-- ==== Sys2Proof/Machine/HeaderWord.lean ====
section
/-! DEFINITION. The pure functions of the MPEG header word and the CRC-16 (41_header.md R500 to R523), used by
the header commands and by the detector. -/

namespace Sys2Proof.Model

open Machine

variable {par : Params}

/-! ## Fields (30_encoding.md R310, 41_header.md R500) -/

/-- The field of an index 0 to 12 (R310). -/
def HdrField.ofIndex : Nat → Option HdrField
  | 0 => some .sync
  | 1 => some .versionCode
  | 2 => some .layerCode
  | 3 => some .crcFlag
  | 4 => some .bitrateCode
  | 5 => some .samplingrateCode
  | 6 => some .padding
  | 7 => some .priv
  | 8 => some .channelmode
  | 9 => some .modeextension
  | 10 => some .copyright
  | 11 => some .original
  | 12 => some .emphasis
  | _ => none

/-- The lowest bit of a field in the header word (R310). -/
def HdrField.lo : HdrField → Nat
  | .sync => 21
  | .versionCode => 19
  | .layerCode => 17
  | .crcFlag => 16
  | .bitrateCode => 12
  | .samplingrateCode => 10
  | .padding => 9
  | .priv => 8
  | .channelmode => 6
  | .modeextension => 4
  | .copyright => 3
  | .original => 2
  | .emphasis => 0

/-- The width of a field in bits (R310). -/
def HdrField.width : HdrField → Nat
  | .sync => 11
  | .versionCode => 2
  | .layerCode => 2
  | .crcFlag => 1
  | .bitrateCode => 4
  | .samplingrateCode => 2
  | .padding => 1
  | .priv => 1
  | .channelmode => 2
  | .modeextension => 2
  | .copyright => 1
  | .original => 1
  | .emphasis => 2

/-- `field(H, i)` (R500). -/
def hdrField (h : Word) (f : HdrField) : Nat := (h.extractLsb' f.lo f.width).toNat

/-- `H` with a field replaced by `v mod 2^width` (R533). -/
def setHdrField (h : Word) (f : HdrField) (v : Nat) : Word :=
  let mask : Word := (BitVec.allOnes f.width).setWidth 32 <<< f.lo
  (h &&& ~~~mask) ||| ((BitVec.ofNat f.width v).setWidth 32 <<< f.lo)

/-! ## Validation (R501) -/

/-- The reason code of R332. -/
def MalformedReason.code : MalformedReason → Byte
  | .sync => 1
  | .version => 2
  | .layer => 3
  | .bitrate => 4
  | .samplingrate => 5

/-- `validate(H)`: the first failing check, or none for a valid header (R501). -/
def validate (h : Word) : Option MalformedReason :=
  if hdrField h .sync ≠ 0x7FF then some .sync
  else if hdrField h .versionCode = 1 then some .version
  else if hdrField h .layerCode = 0 then some .layer
  else if hdrField h .bitrateCode = 0 ∨ hdrField h .bitrateCode = 15 then some .bitrate
  else if hdrField h .samplingrateCode = 3 then some .samplingrate
  else none

/-! ## Derived values (R504 to R513) -/

/-- `vc`, the version class of a version (R505). -/
def Version.cls : Version → VersionClass
  | .v1 => .v1
  | .v2 => .v2
  | .v25 => .v2

/-- `samplingrate_hz` from the version and the code: the class's rate, halved for V2.5 (R509). -/
def samplingHz (v : Version) (code : Nat) (par : Params := Config.mfhc) : Option Nat :=
  match (srateColumn v.cls par)[code]? with
  | none => none
  | some hz => some (match v with | .v25 => hz / 2 | .v1 => hz | .v2 => hz)

/-- The derived values of a header word. They are defined for valid headers alone (R502): a reserved code has no
entry in its table and the word has no derived values. -/
def HdrInfo.ofWord (h : Word) (par : Params := Config.mfhc) : Option (HdrInfo par) :=
  if hdrField h .sync ≠ 0x7FF then none
  else
    match par.versionMap.getD (hdrField h .versionCode) none, par.layerMap.getD (hdrField h .layerCode) none with
    | some v, some l =>
      match bitrateEntry v.cls l (hdrField h .bitrateCode) par, samplingHz v (hdrField h .samplingrateCode) par with
      | some kbps, some hz =>
        some
          { version := v
            layer := l
            prot := hdrField h .crcFlag = 0
            kbps := kbps
            hz := hz
            padding := hdrField h .padding = 1
            mono := hdrField h .channelmode = monoCode }
      | _, _ => none
    | _, _ => none

/-- `si_len(H)`, the side-information length (R511). -/
def HdrInfo.siLen (d : HdrInfo par) : Nat :=
  let row := siRow d.version.cls par
  if d.mono then row.mono else row.notMono

/-- `2 * prot(H)`, the bytes of the stored CRC (30_encoding.md R312). -/
def HdrInfo.crcLen (d : HdrInfo par) : Nat := 2 * d.prot.toNat

/-- `hlen(H)`, the header byte length (R512). -/
def HdrInfo.hlen (d : HdrInfo par) : Nat := 4 + d.crcLen + d.siLen

/-- `flen(H)`, the frame byte length (R513): the products before the one division. -/
def HdrInfo.flen (d : HdrInfo par) : Nat :=
  let x := par.frameK.at d.version.cls d.layer * d.kbps * 1000 / d.hz
  match d.layer with
  | .l1 => (x + d.padding.toNat * par.l1PadMult) * 4
  | .l2 => x + d.padding.toNat
  | .l3 => x + d.padding.toNat

/-! ## CRC-16 (R520 to R523) -/

/-- One bit of the CRC register: shift, and add the polynomial when the bit shifted out differs from the input
bit (R520). -/
def crcBit (poly c : Half) (bit : Bool) : Half :=
  if c.msb != bit then (c <<< 1) ^^^ poly else c <<< 1

/-- One byte, most significant bit first (R520). -/
def crcByte (poly c : Half) (b : Byte) : Half :=
  [7, 6, 5, 4, 3, 2, 1, 0].foldl (fun acc i => crcBit poly acc (b.getLsbD i)) c

/-- `crc16(B)` with a polynomial and a seed (R520). -/
def crc16 (poly init : Half) (bs : List Byte) : Half := bs.foldl (crcByte poly) init

/-- `crc_input(H, S)`: header bytes 2 and 3, then the side information (R521). -/
def crcInput (h : Word) (si : List Byte) : List Byte := h.extractLsb' 8 8 :: h.extractLsb' 0 8 :: si

/-- `hdr_crc(H, S)` (R522). -/
def hdrCrc (poly init : Half) (h : Word) (si : List Byte) : Half := crc16 poly init (crcInput h si)

/-- `crc_status`, from the protection, the availability of the stored CRC and of the side information, and the
stored and computed CRC (R523). -/
def crcStatus (prot crcAvail siAvail : Bool) (stored computed : Half) : CrcStatus :=
  if !prot then .unprotected
  else if !crcAvail || !siAvail then .incomplete
  else if stored = computed then .isMatch
  else .mismatch

/-- The two bits of a CRC status (30_encoding.md R331). -/
def CrcStatus.code : CrcStatus → BitVec 2
  | .unprotected => 0
  | .isMatch => 1
  | .mismatch => 2
  | .incomplete => 3

/-- Whether a CRC status is valid (R331, R534). -/
def CrcStatus.valid : CrcStatus → Bool
  | .unprotected => true
  | .isMatch => true
  | .mismatch => false
  | .incomplete => false

end Sys2Proof.Model
end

PROBLEM ▸
Retype the entries above exactly, but only from the line containing "else if hdrField h .versionCode" through the line containing "version (R505). -/", both included.

TASK OUTPUT ▸
  else if hdrField h .versionCode = 1 then some .version
  else if hdrField h .layerCode = 0 then some .layer
  else if hdrField h .bitrateCode = 0 ∨ hdrField h .bitrateCode = 15 then some .bitrate
  else if hdrField h .samplingrateCode = 3 then some .samplingrate
  else none

/-! ## Derived values (R504 to R513) -/

/-- `vc`, the version class of a version (R505). -/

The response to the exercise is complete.